Stored data entries
/-- R130: the level function r(m) by its four bands, and down never lower than up.
R131 to R133: at a commit with a margin the level rises to the one the margin calls for at the P-th commit in a row
that calls for a higher one, falls as soon as the margin less the hysteresis calls for a lower one, and stays otherwise.
A rise and a fall hand one ALARM/LEVEL each; a rise sets the unacknowledged flag and raises the peak; a fall leaves
both. Without a margin the level stays and the count returns to 0 (R134). -/
def Obligations.LevelFollowsTheMarginBands : Prop :=
  (∀ m a h hys : Int,
      (m ≤ 0 → levelFor m a h = .over) ∧ (0 < m → m ≤ h → levelFor m a h = .high) ∧
        (0 < m → h < m → m ≤ a → levelFor m a h = .advise) ∧ (0 < m → h < m → a < m → levelFor m a h = .normal) ∧
        (0 ≤ hys → (levelFor m a h).code ≤ (levelFor (m - hys) a h).code) ∧
        (a = h → levelFor m a h ≠ .advise) ∧ (h = 0 → levelFor m a h ≠ .high) ∧
        (hys = 0 → levelFor (m - hys) a h = levelFor m a h)) ∧
  (∀ (i : AlarmIn) (r : AlarmRec),
      (r.margin = none → levelStep i r = ({ r with persist := 0 }, [])) ∧
      ∀ m, r.margin = some m →
        ((levelFor m i.cfg.advisory i.cfg.high).code > r.level.code → r.persist + 1 < i.cfg.persistence →
          levelStep i r = ({ r with persist := r.persist + 1 }, [])) ∧
        ((levelFor m i.cfg.advisory i.cfg.high).code > r.level.code → i.cfg.persistence ≤ r.persist + 1 →
          levelStep i r =
            ({ r with
                level := levelFor m i.cfg.advisory i.cfg.high, persist := 0, levelUnack := true
                peak := if r.peak.code ≤ (levelFor m i.cfg.advisory i.cfg.high).code
                  then levelFor m i.cfg.advisory i.cfg.high else r.peak },
              [(.alarmLevel, BitVec.ofNat 16 i.cell, BitVec.ofNat 32 r.level.code,
                BitVec.ofNat 32 (levelFor m i.cfg.advisory i.cfg.high).code)])) ∧
        ((levelFor m i.cfg.advisory i.cfg.high).code ≤ r.level.code →
          (levelFor (m - i.cfg.hysteresis) i.cfg.advisory i.cfg.high).code < r.level.code →
          levelStep i r =
            ({ r with level := levelFor (m - i.cfg.hysteresis) i.cfg.advisory i.cfg.high, persist := 0 },
              [(.alarmLevel, BitVec.ofNat 16 i.cell, BitVec.ofNat 32 r.level.code,
                BitVec.ofNat 32 (levelFor (m - i.cfg.hysteresis) i.cfg.advisory i.cfg.high).code)])) ∧
        ((levelFor m i.cfg.advisory i.cfg.high).code ≤ r.level.code →
          r.level.code ≤ (levelFor (m - i.cfg.hysteresis) i.cfg.advisory i.cfg.high).code →
          levelStep i r = ({ r with persist := 0 }, [])))

/-- R136, R137: ACK of a cell and ACK PASS of a pass clear the unacknowledged flags of the cells they name, whose peaks
become their levels, in RUN and in HALT; ALM# is evaluated afresh, asserted exactly while R138's condition holds.
R141: RESET EXPOSURE of a cell in RUN with the lock clear makes its exposure 0 and hands its event; under the lock it
is refused with LOCKED. -/
def Obligations.AlarmCommandsActOnTheirCells : Prop :=
  (∀ s : State, (s.life.phase = .run ∨ s.life.phase = .halt) → entryFetched s →
      let acked := fun c => { s.alarm.recs.get c with
        levelUnack := false, rateUnack := false, peak := (s.alarm.recs.get c).level }
      (∀ cell : W16, cell.toNat ≤ 511 → answers (.ack cell) s fun t =>
        t = entryEnded s { s with alarm := t.alarm } ∧ t.AlmTrue ∧
          ∀ c < 512, t.alarm.recs.get c = if c = cell.toNat then acked c else s.alarm.recs.get c) ∧
      (∀ pass : Byte, pass.toNat ≤ 7 → answers (.ackPass pass) s fun t =>
        t = entryEnded s { s with alarm := t.alarm } ∧ t.AlmTrue ∧
          ∀ c < 512, t.alarm.recs.get c = if c / 64 = pass.toNat then acked c else s.alarm.recs.get c)) ∧
  (∀ (cell : W16) (s : State), s.life.phase = .run → entryFetched s →
      (s.life.lock = false → cell.toNat ≤ 511 → exec (.resetExposure cell) s = .next (entryEnded s { s with
        alarm := { s.alarm with
          recs := s.alarm.recs.set cell.toNat
            { s.alarm.recs.get cell.toNat with exposureS := 0, exposureMs := 0 } }
        ev := s.ev.take ⟨.alarmExposureReset, BitVec.ofNat 16 cell.toNat, s.life.clock,
          BitVec.ofNat 32 (s.alarm.recs.get cell.toNat).exposureS, 0⟩ })) ∧
      (s.life.lock = true → exec (.resetExposure cell) s = .next (entryEnded s (refused 0x0A 3 s))))

/-- R150: the hot list that a rebuild forms holds exactly the first min(16, E) eligible cells, E being the eligible count,
in ascending margin and then ascending index, each once. -/
def Obligations.HotListHoldsTheClosestCells : Prop :=
  ∀ s : State,
    (hotOf s).eligible = ((List.range 512).filter fun c =>
      (s.map.cells.get c).source.live && decide ((s.map.passes.get (c / 64)).mode ≠ .oos)).length ∧
    (hotOf s).list.length = min 16 (hotOf s).eligible ∧
    (hotOf s).list.Pairwise (fun a b => a.margin < b.margin ∨ (a.margin = b.margin ∧ a.cell < b.cell)) ∧
    (∀ e ∈ (hotOf s).list, e.cell < 512 ∧ hotEntry s e.cell = some e) ∧
    (∀ c < 512, ∀ e, hotEntry s c = some e → e ∉ (hotOf s).list →
      ∀ x ∈ (hotOf s).list, x.margin < e.margin ∨ (x.margin = e.margin ∧ x.cell < e.cell)) ∧
    (∀ c < 512, ∀ e, hotEntry s c = some e → e.cell = c ∧ e.source = (s.map.cells.get c).source ∧
      e.level = (s.alarm.recs.get c).level ∧ ∀ m, (s.alarm.recs.get c).margin = some m → e.margin = m)

/-! ### The Command Engine (R159 to R166) and the commands of other blocks (R24, R25, R67, R68, R86, R87, R173) -/

/-- R160, R161, R162: a tail write sets the tail modulo the ring size, whatever the higher bits; it ends a stall, and in
READY or STALLED with an entry to take, no code pending and nothing outstanding, the fetch of the head's record is
posted; with a code pending or an access outstanding it is not (R12).
R162, R166: a failed ring fetch hands COMMAND/FETCH_ERROR with the head index, leaves the head, and stalls the engine, or
in LOAD leaves it in WAIT_LOAD; a pending code is accepted on the stall, no clearing write waiting (log entry 15).
R161, R162, R165: when the head-word write or the clearing write ends, with an error or without, a write posted after it
follows. With none, no code being pending, BUSY and READY take the next entry, its fetch being posted within this
completion (log entry 14), or are READY where head and tail are equal; a pending code is accepted in BUSY, READY and
STALLED; in LOAD the engine leaves BUSY for WAIT_LOAD and a code stays pending (R164, R166). STALLED and WAIT_LOAD are not
left. -/
def Obligations.TheRingIsFetchedFromHeadToTail : Prop :=
  (∀ (v : W32) (s : State), (ringWindows s).isSome = true →
    let moved := fun e : Engine => { s with
      cmd := { s.cmd with tail := v.toNat % s.life.params.cmdSize, engine := e } }
    ((s.cmd.engine = .busy ∨ s.cmd.engine = .waitLoad) → exec (.tailWordWrite v) s = .next (moved s.cmd.engine)) ∧
    ((s.cmd.engine = .ready ∨ s.cmd.engine = .stalled) →
      (s.cmd.head = v.toNat % s.life.params.cmdSize ∨ s.cmd.urgent ≠ none ∨ outstanding s .commandEngine = true →
        exec (.tailWordWrite v) s = .next (moved .ready)) ∧
      (s.cmd.head ≠ v.toNat % s.life.params.cmdSize → s.cmd.urgent = none → outstanding s .commandEngine = false →
        exec (.tailWordWrite v) s = .next (headFetched (moved .ready))))) ∧
  (∀ s : State, onPortKind s .ringFetch →
      let failed := fun e : Engine => { s with
        cmd := { s.cmd with engine := e }
        path := { s.path with memPort := none }
        ev := s.ev.take ⟨.commandFetchError, BitVec.ofNat 16 s.cmd.head, s.life.clock, 0, 0⟩ }
      (s.life.phase ≠ .load → s.cmd.urgent = none → exec .ringFetchError s = .next (failed .stalled)) ∧
      (∀ u, s.cmd.urgent = some u → s.path.cmdOut = [] → (s.life.phase = .run ∨ s.life.phase = .halt) →
        s.Configured → s.Scheduled → exec .ringFetchError s = .next (codeAccepted u (failed .stalled))) ∧
      (s.life.phase = .load → exec .ringFetchError s = .next (failed .waitLoad))) ∧
  (∀ (c : Instr) (s : State),
      (∃ error, c = .headWordWriteComplete error ∧ onPortKind s .headWord ∨
        c = .urgentClearWriteComplete error ∧ onPortKind s .urgentClear) →
      let ended := fun e : Engine => { s with
        cmd := { s.cmd with engine := e }
        path := { s.path with memPort := none } }
      (s.path.cmdOut ≠ [] ∨ s.cmd.engine = .waitLoad → exec c s = .next (ended s.cmd.engine)) ∧
      (s.path.cmdOut = [] →
        (s.cmd.engine = .busy → s.life.phase = .load → exec c s = .next (ended .waitLoad)) ∧
        (s.cmd.urgent = none → s.cmd.engine = .stalled → exec c s = .next (ended .stalled)) ∧
        (s.cmd.urgent = none → s.cmd.engine = .busy ∧ s.life.phase ≠ .load ∨ s.cmd.engine = .ready →
          exec c s = .next (if s.cmd.head = s.cmd.tail then ended .ready else headFetched (ended .ready))) ∧
        (∀ u, s.cmd.urgent = some u → s.cmd.engine = .busy ∨ s.cmd.engine = .ready ∨ s.cmd.engine = .stalled →
          (s.life.phase = .run ∨ s.life.phase = .halt) → s.Configured → s.Scheduled →
            exec c s = .next (codeAccepted u (ended s.cmd.engine)))))
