-- ==== Sys2Proof/Laws/State.lean ====
section
/-! SUPPORT. The updates of one field of State: one lemma per field, true by rfl, so that no later proof unfolds a record
update. -/

namespace Sys2Proof.Machine

/-! ### withRecs -/

section
variable (x : Table AlarmRec 512) (s : State)

@[simp] theorem withRecs_life : (withRecs x s).life = s.life := rfl
@[simp] theorem withRecs_path : (withRecs x s).path = s.path := rfl
@[simp] theorem withRecs_intake : (withRecs x s).intake = s.intake := rfl
@[simp] theorem withRecs_conv : (withRecs x s).conv = s.conv := rfl
@[simp] theorem withRecs_view : (withRecs x s).view = s.view := rfl
@[simp] theorem withRecs_map : (withRecs x s).map = s.map := rfl
@[simp] theorem withRecs_hot : (withRecs x s).hot = s.hot := rfl
@[simp] theorem withRecs_cmd : (withRecs x s).cmd = s.cmd := rfl
@[simp] theorem withRecs_ev : (withRecs x s).ev = s.ev := rfl
@[simp] theorem withRecs_exp : (withRecs x s).exp = s.exp := rfl
@[simp] theorem withRecs_pending : (withRecs x s).pending = s.pending := rfl
@[simp] theorem withRecs_alarm_recs : (withRecs x s).alarm.recs = x := rfl
@[simp] theorem withRecs_alarm_alm : (withRecs x s).alarm.alm = s.alarm.alm := rfl

end

/-! ### withChannels -/

section
variable (x : Table Channel 128) (s : State)

@[simp] theorem withChannels_life : (withChannels x s).life = s.life := rfl
@[simp] theorem withChannels_path : (withChannels x s).path = s.path := rfl
@[simp] theorem withChannels_intake : (withChannels x s).intake = s.intake := rfl
@[simp] theorem withChannels_view : (withChannels x s).view = s.view := rfl
@[simp] theorem withChannels_map : (withChannels x s).map = s.map := rfl
@[simp] theorem withChannels_alarm : (withChannels x s).alarm = s.alarm := rfl
@[simp] theorem withChannels_hot : (withChannels x s).hot = s.hot := rfl
@[simp] theorem withChannels_cmd : (withChannels x s).cmd = s.cmd := rfl
@[simp] theorem withChannels_ev : (withChannels x s).ev = s.ev := rfl
@[simp] theorem withChannels_exp : (withChannels x s).exp = s.exp := rfl
@[simp] theorem withChannels_pending : (withChannels x s).pending = s.pending := rfl
@[simp] theorem withChannels_conv_channels : (withChannels x s).conv.channels = x := rfl
@[simp] theorem withChannels_conv_curves : (withChannels x s).conv.curves = s.conv.curves := rfl
@[simp] theorem withChannels_conv_inHand : (withChannels x s).conv.inHand = s.conv.inHand := rfl

end

/-! ### withCells -/

section
variable (x : Table Cell 512) (s : State)

@[simp] theorem withCells_life : (withCells x s).life = s.life := rfl
@[simp] theorem withCells_path : (withCells x s).path = s.path := rfl
@[simp] theorem withCells_intake : (withCells x s).intake = s.intake := rfl
@[simp] theorem withCells_conv : (withCells x s).conv = s.conv := rfl
@[simp] theorem withCells_view : (withCells x s).view = s.view := rfl
@[simp] theorem withCells_alarm : (withCells x s).alarm = s.alarm := rfl
@[simp] theorem withCells_hot : (withCells x s).hot = s.hot := rfl
@[simp] theorem withCells_cmd : (withCells x s).cmd = s.cmd := rfl
@[simp] theorem withCells_ev : (withCells x s).ev = s.ev := rfl
@[simp] theorem withCells_exp : (withCells x s).exp = s.exp := rfl
@[simp] theorem withCells_pending : (withCells x s).pending = s.pending := rfl
@[simp] theorem withCells_map_cells : (withCells x s).map.cells = x := rfl
@[simp] theorem withCells_map_passes : (withCells x s).map.passes = s.map.passes := rfl
@[simp] theorem withCells_map_queue : (withCells x s).map.queue = s.map.queue := rfl
@[simp] theorem withCells_map_work : (withCells x s).map.work = s.map.work := rfl

end

/-! ### withPasses -/

section
variable (x : Table Pass 8) (s : State)

@[simp] theorem withPasses_life : (withPasses x s).life = s.life := rfl
@[simp] theorem withPasses_path : (withPasses x s).path = s.path := rfl
@[simp] theorem withPasses_intake : (withPasses x s).intake = s.intake := rfl
@[simp] theorem withPasses_conv : (withPasses x s).conv = s.conv := rfl
@[simp] theorem withPasses_view : (withPasses x s).view = s.view := rfl
@[simp] theorem withPasses_alarm : (withPasses x s).alarm = s.alarm := rfl
@[simp] theorem withPasses_hot : (withPasses x s).hot = s.hot := rfl
@[simp] theorem withPasses_cmd : (withPasses x s).cmd = s.cmd := rfl
@[simp] theorem withPasses_ev : (withPasses x s).ev = s.ev := rfl
@[simp] theorem withPasses_exp : (withPasses x s).exp = s.exp := rfl
@[simp] theorem withPasses_pending : (withPasses x s).pending = s.pending := rfl
@[simp] theorem withPasses_map_cells : (withPasses x s).map.cells = s.map.cells := rfl
@[simp] theorem withPasses_map_passes : (withPasses x s).map.passes = x := rfl
@[simp] theorem withPasses_map_queue : (withPasses x s).map.queue = s.map.queue := rfl
@[simp] theorem withPasses_map_work : (withPasses x s).map.work = s.map.work := rfl

end

/-! ### withQueue -/

section
variable (x : List Nat) (s : State)

@[simp] theorem withQueue_life : (withQueue x s).life = s.life := rfl
@[simp] theorem withQueue_path : (withQueue x s).path = s.path := rfl
@[simp] theorem withQueue_intake : (withQueue x s).intake = s.intake := rfl
@[simp] theorem withQueue_conv : (withQueue x s).conv = s.conv := rfl
@[simp] theorem withQueue_view : (withQueue x s).view = s.view := rfl
@[simp] theorem withQueue_alarm : (withQueue x s).alarm = s.alarm := rfl
@[simp] theorem withQueue_hot : (withQueue x s).hot = s.hot := rfl
@[simp] theorem withQueue_cmd : (withQueue x s).cmd = s.cmd := rfl
@[simp] theorem withQueue_ev : (withQueue x s).ev = s.ev := rfl
@[simp] theorem withQueue_exp : (withQueue x s).exp = s.exp := rfl
@[simp] theorem withQueue_pending : (withQueue x s).pending = s.pending := rfl
@[simp] theorem withQueue_map_cells : (withQueue x s).map.cells = s.map.cells := rfl
@[simp] theorem withQueue_map_passes : (withQueue x s).map.passes = s.map.passes := rfl
@[simp] theorem withQueue_map_queue : (withQueue x s).map.queue = x := rfl
@[simp] theorem withQueue_map_work : (withQueue x s).map.work = s.map.work := rfl

end

/-! ### withWork -/

section
variable (x : Option Work) (s : State)

@[simp] theorem withWork_life : (withWork x s).life = s.life := rfl
@[simp] theorem withWork_path : (withWork x s).path = s.path := rfl
@[simp] theorem withWork_intake : (withWork x s).intake = s.intake := rfl
@[simp] theorem withWork_conv : (withWork x s).conv = s.conv := rfl
@[simp] theorem withWork_view : (withWork x s).view = s.view := rfl
@[simp] theorem withWork_alarm : (withWork x s).alarm = s.alarm := rfl
@[simp] theorem withWork_hot : (withWork x s).hot = s.hot := rfl
@[simp] theorem withWork_cmd : (withWork x s).cmd = s.cmd := rfl
@[simp] theorem withWork_ev : (withWork x s).ev = s.ev := rfl
@[simp] theorem withWork_exp : (withWork x s).exp = s.exp := rfl
@[simp] theorem withWork_pending : (withWork x s).pending = s.pending := rfl
@[simp] theorem withWork_map_cells : (withWork x s).map.cells = s.map.cells := rfl
@[simp] theorem withWork_map_passes : (withWork x s).map.passes = s.map.passes := rfl
@[simp] theorem withWork_map_queue : (withWork x s).map.queue = s.map.queue := rfl
@[simp] theorem withWork_map_work : (withWork x s).map.work = x := rfl

end

/-! ### withScanners -/

section
variable (x : Table Scanner 8) (s : State)

@[simp] theorem withScanners_life : (withScanners x s).life = s.life := rfl
@[simp] theorem withScanners_path : (withScanners x s).path = s.path := rfl
@[simp] theorem withScanners_conv : (withScanners x s).conv = s.conv := rfl
@[simp] theorem withScanners_view : (withScanners x s).view = s.view := rfl
@[simp] theorem withScanners_map : (withScanners x s).map = s.map := rfl
@[simp] theorem withScanners_alarm : (withScanners x s).alarm = s.alarm := rfl
@[simp] theorem withScanners_hot : (withScanners x s).hot = s.hot := rfl
@[simp] theorem withScanners_cmd : (withScanners x s).cmd = s.cmd := rfl
@[simp] theorem withScanners_ev : (withScanners x s).ev = s.ev := rfl
@[simp] theorem withScanners_exp : (withScanners x s).exp = s.exp := rfl
@[simp] theorem withScanners_pending : (withScanners x s).pending = s.pending := rfl
@[simp] theorem withScanners_intake_slots : (withScanners x s).intake.slots = s.intake.slots := rfl
@[simp] theorem withScanners_intake_queue : (withScanners x s).intake.queue = s.intake.queue := rfl
@[simp] theorem withScanners_intake_scanners : (withScanners x s).intake.scanners = x := rfl
@[simp] theorem withScanners_intake_takeOk : (withScanners x s).intake.takeOk = s.intake.takeOk := rfl

end

/-! ### withViews -/

section
variable (x : Table ViewEntry 16) (s : State)

@[simp] theorem withViews_life : (withViews x s).life = s.life := rfl
@[simp] theorem withViews_path : (withViews x s).path = s.path := rfl
@[simp] theorem withViews_intake : (withViews x s).intake = s.intake := rfl
@[simp] theorem withViews_conv : (withViews x s).conv = s.conv := rfl
@[simp] theorem withViews_map : (withViews x s).map = s.map := rfl
@[simp] theorem withViews_alarm : (withViews x s).alarm = s.alarm := rfl
@[simp] theorem withViews_hot : (withViews x s).hot = s.hot := rfl
@[simp] theorem withViews_cmd : (withViews x s).cmd = s.cmd := rfl
@[simp] theorem withViews_ev : (withViews x s).ev = s.ev := rfl
@[simp] theorem withViews_exp : (withViews x s).exp = s.exp := rfl
@[simp] theorem withViews_pending : (withViews x s).pending = s.pending := rfl
@[simp] theorem withViews_view_slots : (withViews x s).view.slots = s.view.slots := rfl
@[simp] theorem withViews_view_queue : (withViews x s).view.queue = s.view.queue := rfl
@[simp] theorem withViews_view_inHand : (withViews x s).view.inHand = s.view.inHand := rfl
@[simp] theorem withViews_view_views : (withViews x s).view.views = x := rfl
@[simp] theorem withViews_view_spots : (withViews x s).view.spots = s.view.spots := rfl
@[simp] theorem withViews_view_pairings : (withViews x s).view.pairings = s.view.pairings := rfl
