-- ==== Sys2Proof/Laws/Frames.lean ====
section
/-! SUPPORT. What each shared operation leaves alone, block by block: the frame lemmas of the operations, tagged for
simp, so that no later proof unfolds an operation for a block it does not touch. -/

namespace Sys2Proof.Machine

/-- What no round of a fold changes, the fold does not change. -/
theorem foldl_same {σ ι γ : Type} {f : σ → ι → σ} (g : σ → γ) (hf : ∀ s i, g (f s i) = g s) (l : List ι) (s : σ) :
    g (l.foldl f s) = g s := by
  induction l generalizing s with
  | nil => rfl
  | cons i l ih => exact (ih (f s i)).trans (hf s i)

/-- What every round of a fold keeps, the fold keeps. -/
theorem foldl_keeps {σ ι : Type} {Q : σ → Prop} {f : σ → ι → σ} (hf : ∀ s i, Q s → Q (f s i)) (l : List ι) {s : σ}
    (hs : Q s) : Q (l.foldl f s) := by
  induction l generalizing s with
  | nil => exact hs
  | cons i l ih => exact ih (hf s i hs)

@[simp] theorem emitAll_frame (es : List (EventKind × W16 × W32 × W32)) (s : State) :
    (emitAll es s).life = s.life ∧
      (emitAll es s).path = s.path ∧
      (emitAll es s).intake = s.intake ∧
      (emitAll es s).conv = s.conv ∧
      (emitAll es s).view = s.view ∧
      (emitAll es s).map = s.map ∧
      (emitAll es s).alarm = s.alarm ∧
      (emitAll es s).hot = s.hot ∧
      (emitAll es s).cmd = s.cmd ∧
      (emitAll es s).exp = s.exp ∧
      (emitAll es s).pending = s.pending :=
  ⟨foldl_same (fun (t : State) => t.life) (by intros; rfl) _ _,
    foldl_same (fun (t : State) => t.path) (by intros; rfl) _ _,
    foldl_same (fun (t : State) => t.intake) (by intros; rfl) _ _,
    foldl_same (fun (t : State) => t.conv) (by intros; rfl) _ _,
    foldl_same (fun (t : State) => t.view) (by intros; rfl) _ _,
    foldl_same (fun (t : State) => t.map) (by intros; rfl) _ _,
    foldl_same (fun (t : State) => t.alarm) (by intros; rfl) _ _,
    foldl_same (fun (t : State) => t.hot) (by intros; rfl) _ _,
    foldl_same (fun (t : State) => t.cmd) (by intros; rfl) _ _,
    foldl_same (fun (t : State) => t.exp) (by intros; rfl) _ _,
    foldl_same (fun (t : State) => t.pending) (by intros; rfl) _ _⟩

@[simp] theorem putAlarm_frame (c : Nat) (out : AlarmRec × List (EventKind × W16 × W32 × W32)) (s : State) :
    (putAlarm c out s).life = s.life ∧
      (putAlarm c out s).path = s.path ∧
      (putAlarm c out s).intake = s.intake ∧
      (putAlarm c out s).conv = s.conv ∧
      (putAlarm c out s).view = s.view ∧
      (putAlarm c out s).map = s.map ∧
      (putAlarm c out s).hot = s.hot ∧
      (putAlarm c out s).cmd = s.cmd ∧
      (putAlarm c out s).exp = s.exp ∧
      (putAlarm c out s).pending = s.pending ∧
      (putAlarm c out s).alarm.alm = s.alarm.alm :=
  by
  refine ⟨?_, ?_, ?_, ?_, ?_, ?_, ?_, ?_, ?_, ?_, ?_⟩ <;> (simp [putAlarm])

◆ **The problem**: Look through the records and gather each line with the word "entryFetched".

◆ **Solution**:
  (∀ s : State, (s.life.phase = .run ∨ s.life.phase = .halt) → entryFetched s →
  (∀ (cell : W16) (s : State), s.life.phase = .run → entryFetched s →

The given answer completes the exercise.